GIVEN INFORMATION section start
-- ==== Sys2Proof/Machine/Agents.lean ====
section
/-! DEFINITION. The agents' steps that are not themselves instructions (42_session_control.md, 43_receive_framing.md,
70_reset_and_hazards.md), and, for the two that run one (a host write to CMD, and Process), the fetching of it. -/

namespace Sys2Proof.Machine

/-- What a move comes to: an instruction to run on a state, or an outcome. -/
inductive Action where
  | run (i : Instr) (s : State)
  | done (o : Host.Outcome State Fault Refusal)
  deriving Repr

/-- A step whose enabling condition does not hold is no step (R326). -/
def notEnabled : Action := .done (.fault .stepNotEnabled)

/-- A step that takes the state to another. -/
def becomes (s : State) : Action := .done (.next s)

/-! ## Host -/

/-- A write to a register (R31 to R37): CMD issues a command (R232), CFG_* store the word, and the rest ignore it. -/
def writeReg (r : Reg) (w : Word) (s : State) : Action :=
  match r with
  | .cmd => .run (decodeCommand w) s
  | .cfgGroup => becomes { s with cfg := { s.cfg with group := w } }
  | .cfgIface => becomes { s with cfg := { s.cfg with iface := w } }
  | .cfgStream => becomes { s with cfg := { s.cfg with stream := Stream.ofWord w } }
  | .status => becomes s
  | .actGroup => becomes s
  | .actIface => becomes s
  | .actStream => becomes s
  | .rxOkCount => becomes s
  | .rxDropCount => becomes s

/-- One admitted host access (R88): a read returns the offset's value and has no side effect (R89), a write to an unmapped
offset has no effect (R41). -/
def hostAccess (kind : AccessKind) (offset : Nat) (s : State) : Action :=
  match kind with
  | .read => becomes { s with hostRead := some (s.readOffset offset) }
  | .write w =>
    match Reg.ofOffset offset with
    | some r => writeReg r w s
    | none => becomes s

/-- The Host's next access, in program order (R92). An access the block does not admit has no step: it stays at the head
and the Host is stuck at it (R87). -/
def hostStep (s : State) : Action :=
  match s.hostProgram with
  | [] => notEnabled
  | a :: rest =>
    if a.admitted s.params then hostAccess a.kind (a.offset s.params) { s with hostProgram := rest }
    else .done (.fault .accessNotAdmitted)

/-! ## Net -/

/-- BIND_RESP while STATE = Starting (R236, R237). -/
def bindRespStep (v : BindVerdict) (s : State) : Action :=
  match s.session, s.net.request with
  | .starting, some b =>
    match v with
    | .ok => becomes (beginRunning b s)
    | .bindFailed => becomes (failBind .bindFailed s)
    | .socketAllocFailed => becomes (failBind .socketAllocFailed s)
  | _, _ => notEnabled

/-- A datagram for the binding arrives: it joins the queue's end, or is lost when the queue is full (R57, R291). Without a
binding Net delivers nothing. -/
def netArriveStep (d : List Byte) (s : State) : Action :=
  match s.net.binding with
  | none => notEnabled
  | some _ =>
    if s.net.queue.length < s.params.netQueueDepth then
      becomes { s with net := { s.net with queue := s.net.queue ++ [d] } }
    else becomes s

/-- Net loses a datagram; the others keep their order (R291; log entry 13). -/
def netLoseStep (place : Nat) (s : State) : Action :=
  if place < s.net.queue.length then becomes { s with net := { s.net with queue := s.net.queue.eraseIdx place } }
  else notEnabled

/-! ## Loop and Timer -/

/-- Check (R281): the only step that reads RUN. -/
def checkStep (s : State) : Action :=
  if s.loop = .check then becomes { s with loop := if s.run then .wait else .idle } else notEnabled

/-- RX_DATAGRAM (R282): the queue's head is taken; an over-long one is dropped. -/
def rxDatagramStep (s : State) : Action :=
  match s.loop, s.net.queue with
  | .wait, d :: rest =>
    if s.params.maxDatagram < d.length then
      becomes (dropDatagram .datagramTooLong { s with net := { s.net with queue := rest } })
    else becomes (ingest d { s with net := { s.net with queue := rest } })
  | _, _ => notEnabled

/-- RX_TIMEOUT (R283). -/
def rxTimeoutStep (s : State) : Action :=
  if s.loop = .wait then becomes { s with loop := .check } else notEnabled

/-- Process (R284). With L ≤ 12 no form is selected and no byte is read (R120, R155); else byte 0 selects the form to run. -/
def processStep (s : State) : Action :=
  if s.loop = .process then
    if s.bufLen ≤ 12 then becomes (failDecode .tooShort s)
    else
      match byteAt s.pktBuf s.bufLen 0 with
      | .ok b => .run (decodeForm b) s
      | .error _ => .done (.fault (.byteNotReadable 0))
  else notEnabled

/-! ## Down -/

/-- SINK_ACK (R286). -/
def sinkAckStep (s : State) : Action :=
  if s.loop = .dispatch then becomes (endDispatch s) else notEnabled

/-- CONV_FATAL (R287). -/
def convFatalStep (s : State) : Action :=
  if s.loop = .dispatch then becomes (fatalReport s) else notEnabled

/-- Down reads byte `index` of a window. While the offer is pending it reads PKTBUF inside the window (R55, R82, R95); with no offer
pending the windows have no defined contents (R372, U27; log entry 15). -/
def downReadStep (w : Window) (index : Nat) (s : State) : Action :=
  match s.offer with
  | some r =>
    if index < (r.place w).2 then
      match byteAt s.pktBuf s.bufLen ((r.place w).1 + index) with
      | .ok b => becomes { s with downRead := some b }
      | .error _ => .done (.fault (.byteNotReadable ((r.place w).1 + index)))
    else notEnabled
  | none => becomes { s with downRead := some (freeByte s.draws), draws := s.draws + 1 }

/-! ## Block control -/

/-- Stop completion, enabled when STATE = Stopping and LOOP = Idle (R241). -/
def completeStep (s : State) : Action :=
  if s.session = .stopping ∧ s.loop = .idle then becomes (completeStop s) else notEnabled

/-! ## Any move -/

/-- What a move comes to in a state (R19, R327). -/
def moveAction (mv : Move) (s : State) : Action :=
  match mv with
  | .host => hostStep s
  | .bindResp v => bindRespStep v s
  | .netArrive d => netArriveStep d s
  | .netLose k => netLoseStep k s
  | .check => checkStep s
  | .rxDatagram => rxDatagramStep s
  | .rxTimeout => rxTimeoutStep s
  | .process => processStep s
  | .sinkAck => sinkAckStep s
  | .convFatal => convFatalStep s
  | .downRead w k => downReadStep w k s
  | .complete => completeStep s
  | .reset => becomes (resetBlock s)

/-- The next step: the head of the schedule, taken off it (log entry 1). -/
def nextAction (s : State) : Action :=
  match s.schedule with
  | [] => .done (.fault .noMoveScheduled)
  | mv :: rest => moveAction mv { s with schedule := rest }

end Sys2Proof.Machine
end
GIVEN INFORMATION section end
== EXERCISE DESCRIPTION ==
Above are the entries; copy out every line among them that contains the word "rxTimeoutStep".

== RESULT OF THE EXERCISE ==
def rxTimeoutStep (s : State) : Action :=
  | .rxTimeout => rxTimeoutStep s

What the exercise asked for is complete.